Bayesian models: For Bayesian models, parameters are cleaned using describe_posterior(), thus, arguments like, for example, centrality, rope_range, or test are passed to that function.
Especially for estimate_contrasts() with integer focal predictors, for which contrasts should be calculated, use argument integer_as_continuous to set the maximum number of unique values in an integer predictor to treat that predictor as "discrete integer" or as numeric. For the first case, contrasts are calculated between values of the predictor, for the latter, contrasts of slopes are calculated. If the integer has more than integer_as_continuous unique values, it is treated as numeric. Defaults to 5. Set to TRUE to always treat integer predictors as continuous.
For count regression models that use an offset term, use offset = <value> to fix the offset at a specific value. Or use estimate = "average", to average predictions over the distribution of the offset (if appropriate).

trend

A character indicating the name of the variable for which to compute the slopes. To get marginal effects at specific values, use trend="<variable>" along with the by argument, e.g. by="<variable> = c(1, 3, 5)", or a combination of by and length, for instance, by="<variable>", length=30. To calculate average marginal effects over a range of values, use trend="<variable> = seq(1, 3, 0.1)" (or similar) and omit the variable provided in trend from the by argument.

ci

Confidence Interval (CI) level. Default to 0.95 (95%).

estimate

The estimate argument determines how predictions are averaged ("marginalized") over variables not specified in by or contrast (non-focal predictors). It controls whether predictions represent a "typical" individual, an "average" individual from the sample, or an "average" individual from a broader population.

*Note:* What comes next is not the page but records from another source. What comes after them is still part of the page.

/-- A descriptor joins the ones held by C-die `c`. (DEDUCED log entry 38.) -/
def Hw.addCopy (h : Hw) (c : Nat) (d : CopyDesc) : Hw :=
  { h with gon := { h.gon with copies := h.gon.copies.set c (h.gon.copies.get c ++ [{ d with id := h.gon.nextCopy }]),
                               nextCopy := h.gon.nextCopy + 1 } }

/-- COPY_REQ_RECEIVE. -/
def Hw.copyReq (h : Hw) (p : Nat) : Hw :=
  let c := portDie p
  match h.buf.taken.find? fun x => x.port == p && x.hdr.opcode == 0x48 with
  | none => h
  | some x =>
    let body := x.frame.payload
    let d := copyOf body 0 (.fabric x.hdr (BitVec.ofNat 24 (getLE body 32 3)))
    if h.admits c d.cls (vframeLen 0) = false then h
    else
      match h.takeFrame p [0x48] with
      | (none, h) => h
      | (some x, h) =>
        let h := h.consumed x
        if x.hdr.src = linkLocal then h.noSource c
        else
          match h.serveEcc (4 + c) x.hdr.tc.toNat with
          | (true, h) => h
          | (false, h) =>
            let notify : Node := BitVec.ofNat 24 (getLE body 32 3)
            let turnAway (st : Nat) : Hw := h.sendCopyDone c x.hdr notify d.cls st d.tag 0
            if h.bit .gondolaCfg Fld.gondolaCfg_enable = false ∨ 4096 ≤ (h.gon.copies.get c).length then
              (turnAway 6).count (4 + c) 0x129 0 1
            else if x.hdr.plen ≠ 64 ∨ getLE body 0 2 ≠ 0 ∨ d.len = 0 then turnAway 3
            else h.addCopy c d

def execCopyReqReceive (p : Port) (s : State) : Host.Outcome State Fault Refusal := .next (s.onHw fun h => h.copyReq p)

end Sys2Proof.Machine
end

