/-- Any state to DOWN; a change of RX_MASK or RX_LOST is told to the peer. (DEDUCED log entry 25.) -/
def Hw.toDown (h : Hw) (n : Nat) : Hw :=
  let told := h.fld (.portLink n) Fld.portLink_rxMask != 0 || h.linkState n == 4
  let h := h.leaveUp n fun h => ((h.clearRetry n).setMasks n 0 0).setLinkState n 5
  if told then h.sendLinkState n else h

/-- Any state to DARK: transmitters dark, retry state cleared. -/
def Hw.toDark (h : Hw) (n : Nat) : Hw :=
  h.leaveUp n fun h =>
    let h := ((h.clearRetry n).setMasks n 0 0).setLinkState n 0
    let h := h.setFld (.portLink n) Fld.portLink_peerOslux 0
    h.setLink n { h.link n with light := false, lockAt := none, peer := none }

/-- Retry on the return to UP (R235): the same peer on both sides of the loss replays, any other clears. -/
def Hw.resumeRetry (h : Hw) (n : Nat) : Hw :=
  let l := h.link n
  match l.peerBefore, l.peer with
  | some a, some b =>
    if a.1 = b.1 ∧ a.2.1 = b.2.1 ∧ a.1 ≠ linkLocal then
      let l := l.acked (b.2.2 - 1)
      (h.setLink n { l with replayFrom := l.held.head?.map (·.lseq), peerBefore := none }).setFld (.portLink n)
        Fld.portLink_retryHeld 0
    else (h.retryLoss n l.held.length).clearRetry n
  | _, _ => (h.retryLoss n l.held.length).clearRetry n

/-- A circuit whose port comes up within its retrain goes LIVE (R93). -/
def Hw.circuitUp (h : Hw) (n : Nat) : Hw :=
  match h.circuitOn n with
  | none => h
  | some i =>
    if h.circuitState i = 4 then
      let ns := h.fld (.portLink n) Fld.portLink_trainNs
      let h := (h.setFld (.circuitCtl i) Fld.circuitCtl_state 1).setFld (.circuitCtl i) Fld.circuitCtl_retrainNs ns
      (h.ventNotice n 0 2).reroute [rackKey (h.fld (.circuitMap i) Fld.circuitMap_remoteRack)]
    else h

/-- The lanes of port `n` that may carry data: those not kept out (R237). -/
def Hw.goodLanes (h : Hw) (n : Nat) : Nat := h.fullMask n &&& (15 - (h.link n).stuck.toNat)

/-- Enough lanes work for the port to be UP: all of them, or with NARROW_EN = 1 some (R236). -/
def Hw.lanesSuffice (h : Hw) (n : Nat) : Bool :=
  h.goodLanes n == h.fullMask n || (h.bit (.octetCfg (n / 8)) Fld.octetCfg_narrowEn && h.goodLanes n != 0)

/-- The port enters UP (R229, R234, R235, R376). -/
def Hw.enterUp (h : Hw) (n : Nat) : Hw :=
  let q := portDie n
  let h := h.withPorts [n] fun h =>
    let l := h.link n
    let h := h.setFld (.portLink n) Fld.portLink_trainNs (min ((h.slot q - l.since) * 25 / 16) (2 ^ 32 - 1))
    let h := h.setMasks n (h.fullMask n) (h.goodLanes n)
    let h := (h.resumeRetry n).setFld (.portFwd n) Fld.portFwd_peerVent 0
    (h.setLink n { h.link n with light := true }).setLinkState n 3
  let h := ((h.sendLinkState n).overbook n).circuitUp n
  if h.fld .withdrawCtl Fld.withdrawCtl_state = 0 then h else h.ventNotice n 1 0

/-- Slots since the present training, loss or hold of a port began. -/
def Hw.linkAge (h : Hw) (n : Nat) : Nat := h.slot (portDie n) - (h.link n).since

/-- A link event finds the port present and its quadrant running. -/
def Hw.linkLive (h : Hw) (n : Nat) : Bool :=
  h.portStart n && !h.fatalChip && !h.fatalQ (portDie n) && !h.qdBusy (portDie n) && !h.parked (portDie n)

/-- The peer is capable: any peer of a 200G port, an Oslux 400 peer otherwise (R224, R225). -/
def Hw.capable (h : Hw) (n : Nat) : Bool := !h.oslux n || h.bit (.portLink n) Fld.portLink_peerOslux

"typical" (Default): Calculates predictions for a balanced data grid representing all combinations of focal predictor levels (specified in by). For non-focal numeric predictors, it uses the mean; for non-focal categorical predictors, it marginalizes (averages) over the levels. This represents a "typical" observation based on the data grid and is useful for comparing groups. It answers: "What would the average outcome be for a 'typical' observation?". This is the default approach when estimating marginal means using the emmeans package.
"average": Calculates predictions for each observation in the sample and then averages these predictions within each group defined by the focal predictors. This reflects the sample's actual distribution of non-focal predictors, not a balanced grid. It answers: "What is the predicted value for an average observation in my data?"
"population": "Clones" each observation, creating copies with all possible combinations of focal predictor levels. It then averages the predictions across these "counterfactual" observations (non-observed permutations) within each group. This extrapolates to a hypothetical broader population, considering "what if" scenarios. It answers: "What is the predicted response for the 'average' observation in a broader possible target population?" This approach entails more assumptions about the likelihood of different combinations, but can be more apt to generalize. This is also the option that should be used for G-computation (causal inference, see Chatton and Rohrer 2024). "counterfactual" is an alias for "population".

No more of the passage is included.